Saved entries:

- - -

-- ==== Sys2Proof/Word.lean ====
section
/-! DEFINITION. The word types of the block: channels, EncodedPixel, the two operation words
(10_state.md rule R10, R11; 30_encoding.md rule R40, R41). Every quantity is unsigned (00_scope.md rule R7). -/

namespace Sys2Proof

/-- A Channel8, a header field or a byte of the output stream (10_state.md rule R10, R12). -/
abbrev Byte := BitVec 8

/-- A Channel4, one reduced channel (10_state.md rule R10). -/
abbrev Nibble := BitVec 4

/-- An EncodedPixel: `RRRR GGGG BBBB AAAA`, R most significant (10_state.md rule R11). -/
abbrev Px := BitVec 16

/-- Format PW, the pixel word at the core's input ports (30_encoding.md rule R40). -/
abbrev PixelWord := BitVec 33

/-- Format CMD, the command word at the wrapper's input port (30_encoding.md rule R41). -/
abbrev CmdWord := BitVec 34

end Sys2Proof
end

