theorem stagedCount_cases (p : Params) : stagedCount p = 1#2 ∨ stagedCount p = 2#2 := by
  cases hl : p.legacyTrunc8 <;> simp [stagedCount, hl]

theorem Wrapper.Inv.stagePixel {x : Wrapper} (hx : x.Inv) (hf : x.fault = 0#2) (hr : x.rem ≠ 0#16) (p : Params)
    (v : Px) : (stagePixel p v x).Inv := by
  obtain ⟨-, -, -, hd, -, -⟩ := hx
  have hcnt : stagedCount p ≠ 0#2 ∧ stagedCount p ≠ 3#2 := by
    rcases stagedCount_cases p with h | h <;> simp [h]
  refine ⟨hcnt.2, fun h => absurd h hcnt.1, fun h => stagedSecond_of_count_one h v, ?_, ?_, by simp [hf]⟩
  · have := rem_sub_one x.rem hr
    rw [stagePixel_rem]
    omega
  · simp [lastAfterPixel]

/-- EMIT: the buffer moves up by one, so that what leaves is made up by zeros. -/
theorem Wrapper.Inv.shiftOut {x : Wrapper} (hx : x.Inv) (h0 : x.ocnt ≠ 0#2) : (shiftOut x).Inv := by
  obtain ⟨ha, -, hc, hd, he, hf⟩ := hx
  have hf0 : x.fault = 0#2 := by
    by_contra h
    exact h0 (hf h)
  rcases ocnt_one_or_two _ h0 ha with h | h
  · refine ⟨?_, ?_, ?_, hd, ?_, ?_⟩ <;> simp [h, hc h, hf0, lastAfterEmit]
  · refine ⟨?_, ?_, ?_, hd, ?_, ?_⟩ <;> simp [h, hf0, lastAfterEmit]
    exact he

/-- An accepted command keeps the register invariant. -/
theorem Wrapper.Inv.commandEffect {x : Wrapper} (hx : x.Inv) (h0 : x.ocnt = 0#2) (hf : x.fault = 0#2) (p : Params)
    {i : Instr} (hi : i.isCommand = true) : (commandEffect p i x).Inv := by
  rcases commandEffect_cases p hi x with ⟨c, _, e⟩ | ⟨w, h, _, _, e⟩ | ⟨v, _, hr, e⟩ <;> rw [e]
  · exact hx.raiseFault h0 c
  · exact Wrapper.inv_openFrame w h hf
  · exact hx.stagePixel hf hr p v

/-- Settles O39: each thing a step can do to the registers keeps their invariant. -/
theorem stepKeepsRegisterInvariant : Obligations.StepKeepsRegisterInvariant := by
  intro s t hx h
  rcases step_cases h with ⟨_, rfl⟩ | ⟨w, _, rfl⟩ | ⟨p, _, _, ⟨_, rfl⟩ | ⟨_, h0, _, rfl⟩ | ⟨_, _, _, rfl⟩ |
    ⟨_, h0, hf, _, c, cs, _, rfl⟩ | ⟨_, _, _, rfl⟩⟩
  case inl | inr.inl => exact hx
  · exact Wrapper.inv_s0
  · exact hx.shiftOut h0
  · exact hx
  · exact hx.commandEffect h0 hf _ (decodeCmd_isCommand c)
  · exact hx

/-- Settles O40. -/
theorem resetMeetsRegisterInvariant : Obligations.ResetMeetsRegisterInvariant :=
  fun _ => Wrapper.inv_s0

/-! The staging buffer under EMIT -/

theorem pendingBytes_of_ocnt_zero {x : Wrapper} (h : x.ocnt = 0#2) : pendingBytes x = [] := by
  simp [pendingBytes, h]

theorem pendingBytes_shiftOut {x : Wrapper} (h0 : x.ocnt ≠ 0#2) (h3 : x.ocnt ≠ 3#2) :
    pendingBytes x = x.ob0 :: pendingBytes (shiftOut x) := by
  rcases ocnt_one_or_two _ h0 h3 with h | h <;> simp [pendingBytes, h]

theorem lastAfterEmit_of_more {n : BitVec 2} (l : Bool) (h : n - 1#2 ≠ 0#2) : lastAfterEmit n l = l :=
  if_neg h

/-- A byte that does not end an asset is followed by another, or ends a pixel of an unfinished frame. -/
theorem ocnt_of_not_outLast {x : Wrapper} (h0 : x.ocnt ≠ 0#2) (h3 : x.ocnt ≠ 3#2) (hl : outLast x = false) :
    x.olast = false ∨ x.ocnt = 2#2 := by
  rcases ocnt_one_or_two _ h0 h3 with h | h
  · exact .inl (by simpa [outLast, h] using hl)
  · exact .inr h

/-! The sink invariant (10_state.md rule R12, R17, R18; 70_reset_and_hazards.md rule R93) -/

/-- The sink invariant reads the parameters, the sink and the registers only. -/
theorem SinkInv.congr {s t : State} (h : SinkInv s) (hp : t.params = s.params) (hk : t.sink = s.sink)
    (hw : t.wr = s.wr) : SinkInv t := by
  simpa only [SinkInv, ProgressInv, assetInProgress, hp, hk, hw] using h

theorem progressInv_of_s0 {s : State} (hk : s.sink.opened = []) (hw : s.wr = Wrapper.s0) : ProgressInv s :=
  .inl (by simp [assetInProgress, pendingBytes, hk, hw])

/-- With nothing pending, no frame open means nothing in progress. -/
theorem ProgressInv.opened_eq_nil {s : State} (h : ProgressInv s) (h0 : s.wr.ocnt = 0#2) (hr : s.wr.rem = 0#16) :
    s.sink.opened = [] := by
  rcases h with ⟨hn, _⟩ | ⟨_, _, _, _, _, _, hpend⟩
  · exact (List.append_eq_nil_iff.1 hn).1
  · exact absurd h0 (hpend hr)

- - -

Problem to work on → If the string "simpa" appears in a line of the entries, report the line.

Answer →
  · exact .inl (by simpa [outLast, h] using hl)
  simpa only [SinkInv, ProgressInv, assetInProgress, hp, hk, hw] using h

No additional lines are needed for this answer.